Serahkan dia padaku.Kamu harus istirahat dulu sebentar. Xun Er bisa melihat ketegangan yang dialami Wu Hao saat ini. Dia dengan lembut mengucapkan kata-kata ini saat cahaya keemasan di telapak tangannya semakin kuat dan tajam.
“Tidak perlu. Dia terluka parah setelah terkena telapak tanganku tadi. Ayo bergandengan tangan dan gunakan kecepatan tercepat untuk mengalahkannya. Kalau tidak, Hu Jia dan siswa baru lainnya tidak akan mampu bertahan lebih lama lagi.” Wu Hao menghirup udara dalam-dalam dan kemerahan muncul di wajahnya yang putih pucat. Kata-katanya baru saja terdengar ketika dia menggerakkan Qi Dou kecil yang tersisa di dalam dirinya dan dengan keras menyerang anggota âKelompok Setan Hitamâ itu tanpa membiarkan Xun Er berbicara.
âHeiâĻâ Xun Er buru-buru berteriak ketika dia melihat Wu Hao sebenarnya masih berani memimpin serangan. Tubuhnya bersinar dan dalam waktu singkat, dia menyusul Wu Hao. Cahaya keemasan tiba-tiba muncul di antara telapak tangannya. Segera, cambuk berwarna emas yang sangat panjang dengan cepat dibuka. Akhirnya, cambuk itu terbentang sepenuhnya dan suara cambuk yang jelas terdengar di udara.
Tampaknya ada nyala api berwarna emas yang samar dan samar-samar terlihat mengelilingi cambuk energi berwarna emas. Saat cambuk itu bergerak, kecepatannya secepat kilat. Anggota âKelompok Setan Hitamâ hanya bisa merasakan kilatan cahaya keemasan di depannya saat angin sepoi-sepoi bertiup ke arah kepalanya. Ekspresinya langsung berubah. Dengan gerakan tiba-tiba, tubuhnya berguling ke belakang dengan menyedihkan.
Cambuk panjang berwarna emas membawa angin super panas saat menghantam tanah tidak jauh di depan. Segera, tanah yang semula lembab dengan cepat menjadi kering dengan kecepatan yang terlihat dengan mata telanjang. Sesaat kemudian, bekas luka sepanjang setengah meter muncul di tanah setelah terpanggang oleh suhu tinggi hingga menjadi sekeras batu.
Anggota âKelompok Setan Hitamâ itu melirik ke permukaan tanah yang terpanggang hingga menjadi seperti batu. Dia dengan paksa menelan seteguk air liur. Namun, bahkan sebelum dia sempat pulih, bayangan berwarna darah tiba-tiba muncul dari sisinya. Akhirnya, sebuah kaki bertabrakan dengan dadanya sebelum dia sempat bereaksi.

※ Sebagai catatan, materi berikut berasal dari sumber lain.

-- ==== Sys2Proof/Machine/Timers.lean ====
section
/-! DEFINITION. Timer instructions and the timer unit (46_timers). -/

namespace Sys2Proof.Machine

/-- FX07 `LD Vx, DT` (46_timers R322). -/
def execLdVxDt (x : Reg) (s : State) : Result := .next (s.setReg x s.dt)

/-- FX15 `LD DT, Vx` (46_timers R325). -/
def execLdDtVx (x : Reg) (s : State) : Result := .next (s.setDt (s.reg x))

/-- FX18 `LD ST, Vx` (46_timers R328). -/
def execLdStVx (x : Reg) (s : State) : Result := .next (s.setSt (s.reg x))

/-- One counter's part of a tick: down by 1, clamped at 0 (46_timers R330). -/
def countDown (b : Byte) : Byte := if b = 0#8 then 0#8 else b - 1#8

/-- `step_timer` (46_timers R330): both counters in the same atomic tick. -/
def tick (s : State) : State := { s with dt := countDown s.dt, st := countDown s.st }

end Sys2Proof.Machine
end

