-- ==== Sys2Proof/Machine/HostOps.lean ====
section
/-! DEFINITION. The host's operations on the core (10_state R41) that are no step of the engine or the timer unit. -/

namespace Sys2Proof.Machine

/-- `LOAD_LIMIT`: the loader stops before this address (00_scope R6; assumption log 10). -/
def loadLimit : Nat := 0xEA0

/-- `load(bytes)` (70_reset_and_hazards R392): the image from 0x200 up to the limit, the excess dropped. -/
def State.load (s : State) (bytes : List Byte) : State :=
  (s.store Config.progBase (bytes.take (loadLimit - Config.progBase))).setPc (BitVec.ofNat 12 Config.progBase)

/-- `init()` (70_reset_and_hazards R390) with the parameter `FONT` an argument (R403, 92_eei_decisions D19): the font is
preloaded at `FONT_BASE`, and every other field and byte is as `State.reset` has it, which is `init` with the default. -/
def State.init (f : Font := defaultFont) : State := State.reset.store Config.fontBase f.toList

/-- `launch(s, bytes)` (70_reset_and_hazards R395): the state `init`, with the font given, then `load` produce. -/
def launch (bytes : List Byte) (f : Font := defaultFont) : State := (State.init f).load bytes

/-- `set_key(k, b)` (10_state R42). -/
def State.pressKey (s : State) (k : Key) (pressed : Bool) : State := { s with key := s.key.set k pressed }

/-- `clear_redraw` (10_state R44). -/
def State.clearRedraw (s : State) : State := { s with redraw := false }

/-- `sound_active` (10_state R45). -/
def State.soundActive (s : State) : Bool := s.st != 0#8

end Sys2Proof.Machine
end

âArghâĻâ Setelah ditendang, kemerahan muncul di wajah anggota âKelompok Iblis Hitamâ ini. Dia dengan paksa menekan darah segar yang hendak mencapai mulutnya saat tenggorokannya mengeluarkan erangan pelan. Setelah mengalami pukulan berulang kali, beberapa permusuhan juga muncul di matanya. Dia mencoba yang terbaik untuk meningkatkan kekuatannya saat perutnya tertekan ke dalam. Segera, dia melepaskan nafasnya dengan paksa.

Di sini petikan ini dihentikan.